[Task description]: For the data below, give again exactly the lines from the one containing "s.granulePoisonCheck (e.physical a)]" through the one containing "def State.loadPoison (s", both ends included, and no others.

[Data provided]:
+++

/-- A shared request of deterministic mode waits for the end of the quantum (R385, R402). -/
def withService (s : State) (k : State → Res) : Res :=
  if s.det && !s.run.served then .exc s (.wait .quantum) else k s

/-- Stores, strong and reduce accesses to a migrating granule wait (R334). -/
def withMigration (s : State) (home : Nat) (k : State → Res) : Res :=
  if decide (home < Config.csHome) && (s.granule home).mig then .exc s (.wait .migration) else k s

/-- An access whose result the replay log must record waits while the log is full and stalls (R468). -/
def withReplay (s : State) (r : ReplaySource) (k : State → Res) : Res :=
  if s.replayStalls r then .exc s (.wait .replay) else k s

/-! ### Instructions that a pre-emption may divide (R161, R228, R328) -/

/-- Where a pre-emption that has arrived stops an instruction which works in groups of `g` on `n` things, if before its end: after
the groups that the request leaves it (R161). Log entry 11 (DEDUCED). -/
def State.stopPoint (s : State) (g n : Nat) : Option Nat :=
  match s.core.stopAt with
  | none => none
  | some k => let e := (s.run.part / g + 1 + k) * g
    if e < n then some e else none

/-- The things that the instruction works on now: from the first one not yet done to where it stops. Log entry 11 (DEDUCED). -/
def State.span (s : State) (g n : Nat) : List Nat :=
  (List.range ((s.stopPoint g n).getD n)).drop s.run.part

/-- The instruction has stopped: the next thing to do is kept, and it goes on from there on resume. -/
def State.stopAfter (s : State) (e : Nat) : State := { s with run := { s.run with part := e } }

/-- Ends such an instruction: stopped at a point, or as `done` says. Log entry 11 (DEDUCED). -/
def endPart (stop : Option Nat) (done : State → Res) (s : State) : Res :=
  match stop with
  | some e => .gone (s.stopAfter e)
  | none => done s

/-! ### Access checks (R126) -/

/-- A place that has passed its checks: its home address, its space and the entry that translated it. -/
structure Loc where
  home : Nat
  space : Nat
  va : Word
  entry : Option TlbEntry
  deriving DecidableEq, Repr

/-- What an access asks of the rows of R126. -/
structure Ask where
  kind : AccessKind
  need : Need
  cls : CapClass
  /-- rights R, W and A of the access table -/
  accR : Bool
  accW : Bool
  accA : Bool
  deriving DecidableEq, Repr

/-- An ordinary load, an ordinary store, and the strong and reduce accesses (R324, R375). Log entry 34 (DEDUCED). -/
def askLoad : Ask := ⟨.read, needR, .load, true, false, false⟩
def askStore : Ask := ⟨.write, needW, .store, false, true, false⟩
def askAmo : Ask := ⟨.write, needRW, .strong, false, false, true⟩
def askStrongStore : Ask := ⟨.write, needW, .strong, false, true, false⟩
def askStrongLoad : Ask := ⟨.read, needRW, .strong, true, false, false⟩
def askReduce : Ask := ⟨.write, needW, .reduce, false, false, true⟩

/-- Row 4: the rights cached with the translation (R322). Log entry 102 (DEDUCED). -/
def Ask.rights (q : Ask) (e : TlbEntry) : Bool := (!q.accR || e.accR) && (!q.accW || e.accW) && (!q.accA || e.accA)

/-- The fault record of an access that its home refuses under a recalled lease (R333). Log entry 139 (DESIGN CHOICE). -/
def State.leaseFault (s : State) (va : Word) (kind : AccessKind) : Exc :=
  .page (s.faultRec s.run.ctx.pc va kind ⟨false, 0, 3, 0, false, none⟩)

/-- Whether the home serves an access: not under a recalled lease (R333). A store meets this at its commit (R94). Log entry
79 (DEDUCED). -/
def State.leaseCheck (s : State) (home : Nat) (va : Word) (q : Ask) : Except Exc Unit :=
  need (q.cls == .store || !s.remote home || s.leaseOk s.lcore home) (s.leaseFault va q.kind)

/-- Rows 3 to 6 for a global address (R126): translation, a late alignment, the access table, the format rules and the
capability. -/
def State.globalRows (s : State) (a : Word) (q : Ask) (late : TlbEntry → Except Exc Unit)
    (fmt : TlbEntry → Except Exc Unit) : Except Exc Loc :=
  match s.translate a q.kind q.need with
  | .error e => .error e
  | .ok e =>
    match checks [late e, need (q.rights e) (.trap cACCF a), need e.formatOk (.trap cFMTF a), fmt e,
        s.leaseCheck (e.physical a) a q, s.capCheck (s.capFor e (e.physical a) q.cls) (e.physical a) q.cls a,
        s.granulePoisonCheck (e.physical a)] with
    | .error x => .error x
    | .ok _ => .ok ⟨e.physical a, 0, a, some e⟩

/-- No further check of an entry. -/
def noCheck : TlbEntry → Except Exc Unit := fun _ => .ok ()

/-- Rows 1 to 6 of an access to a space (R126): `bad` is what address bits outside the space raise, `align` the size that
row 2 requires. -/
def State.access (s : State) (space : Nat) (a : Word) (bad : Exc) (align : Nat) (q : Ask)
    (late fmt : TlbEntry → Except Exc Unit) : Except Exc Loc :=
  match checks [need (inSpace space a) bad, need (a.toNat % align == 0) (.trap cALIGN a)] with
  | .error x => .error x
  | .ok _ =>
    match space with
    | 0 => s.globalRows a q late fmt
    | 3 =>
      if q.cls == .store then .error (.trap cACCF a)
      else match s.granulePoisonCheck (s.homeOf 3 a.toNat) with
        | .error x => .error x
        | .ok _ => .ok ⟨s.homeOf 3 a.toNat, 3, a, none⟩
    | n => .ok ⟨s.homeOf n a.toNat, n, a, none⟩

/-- Whether the log holds every byte of an access. -/
def State.allLogged (s : State) (a n : Nat) : Bool := (List.range n).all (fun i => (s.run.log.find (a + i)).isSome)

/-- The check for poison of the units that a load reads (R126, R303, R336, R428): a unit served whole by the log reaches no
line. -/
def State.loadPoison (s : State) (us : List (Nat × Nat)) : Except Exc Unit :=
  checks (us.map (fun u => if s.allLogged u.1 u.2 then .ok () else s.poisonCheck u.1 u.2))

/-- What a load of `n` bytes leaves: read-set bits of its own scratchpad (R95), tags of an ordered activation (R102), the
wait for a refreshing bank (R312). -/
def State.afterLoad (s : State) (l : Loc) (addr n : Nat) : State :=
  match l.space with
  | 1 => s.markRead addr n
  | 2 => s
  | _ => (s.tagRead l.home n).awaitRefresh l.home

/-- The checkpoint that some stores need first: to a line whose read-set bit is set, or beyond the log (R91, R93). -/
def State.storeRoom (s : State) (homes cells : List Nat) : Except (State × Exc) State :=
  let own := homes.filter s.ownSp
  let out := homes.filter (fun a => !s.ownSp a)
  if own.any (fun a => s.run.readSet.contains ((a - s.spA 0) / 64)) || !s.logRoom out cells then s.checkpointHere
  else .ok s

/-- A class of access path stores bytes at a home address: at once in the core's own scratchpad, else in the log (R93, R151);
those of one `key` become visible to other paths as one (R152). -/
def State.putAs (s : State) (c : Nat) (a : Nat) (bs : List Byte) (key : Nat → Nat := (· / 8)) : State :=
  if s.ownSp a then
    let s := s.noteWrite c key ((List.range bs.length).map (fun i => a + i))
    { s with die := { s.die with mem := s.die.mem.put a bs } }
  else s.logStore a bs

/-- Stores bytes by the core's own path. -/
def State.putBytes (s : State) (a : Nat) (bs : List Byte) : State := s.putAs 0 a bs

/-- Stores bytes at their homes directly, past the log: readers of the lines abort (R103), whole lines lose their poison
(R336), and code may be fetched old or new (R40). -/
def State.putMap (s : State) (m : ByteMap) : State :=
  let s := (s.abortOthers (s.readersOf (linesOf (m.map Prod.fst)) none)).keepCode (m.map Prod.fst)
  { s with die := { s.die with mem := s.die.mem.apply m, poison := clearPoison m s.die.poison } }

/-- A store of another agent is served at its homes: readers of the lines abort, the running activation among them (R102, R103),
whole lines lose their poison (R336), and code may be fetched old or new (R40); every path of the core sees it from then on
(R299, R372). -/
def State.storeHome (s : State) (m : ByteMap) (key : Option OrdKey) : State :=
  let s := (s.otherStore (linesOf (m.map Prod.fst)) key).keepCode (m.map Prod.fst)
  { s with die := { s.die with
      mem := s.die.mem.apply m, poison := clearPoison m s.die.poison
      stale := s.die.stale.filter (fun b => (m.find b.addr).isNone) } }

/-- Stores bytes at a home directly, past the log. -/
def State.putHome (s : State) (a : Nat) (bs : List Byte) : State := s.putMap (ByteMap.put [] a bs)

end Sys2Proof.Machine
end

+++

[Solved problem]:
        s.granulePoisonCheck (e.physical a)] with
    | .error x => .error x
    | .ok _ => .ok ⟨e.physical a, 0, a, some e⟩

/-- No further check of an entry. -/
def noCheck : TlbEntry → Except Exc Unit := fun _ => .ok ()

/-- Rows 1 to 6 of an access to a space (R126): `bad` is what address bits outside the space raise, `align` the size that
row 2 requires. -/
def State.access (s : State) (space : Nat) (a : Word) (bad : Exc) (align : Nat) (q : Ask)
    (late fmt : TlbEntry → Except Exc Unit) : Except Exc Loc :=
  match checks [need (inSpace space a) bad, need (a.toNat % align == 0) (.trap cALIGN a)] with
  | .error x => .error x
  | .ok _ =>
    match space with
    | 0 => s.globalRows a q late fmt
    | 3 =>
      if q.cls == .store then .error (.trap cACCF a)
      else match s.granulePoisonCheck (s.homeOf 3 a.toNat) with
        | .error x => .error x
        | .ok _ => .ok ⟨s.homeOf 3 a.toNat, 3, a, none⟩
    | n => .ok ⟨s.homeOf n a.toNat, n, a, none⟩

/-- Whether the log holds every byte of an access. -/
def State.allLogged (s : State) (a n : Nat) : Bool := (List.range n).all (fun i => (s.run.log.find (a + i)).isSome)

/-- The check for poison of the units that a load reads (R126, R303, R336, R428): a unit served whole by the log reaches no
line. -/
def State.loadPoison (s : State) (us : List (Nat × Nat)) : Except Exc Unit :=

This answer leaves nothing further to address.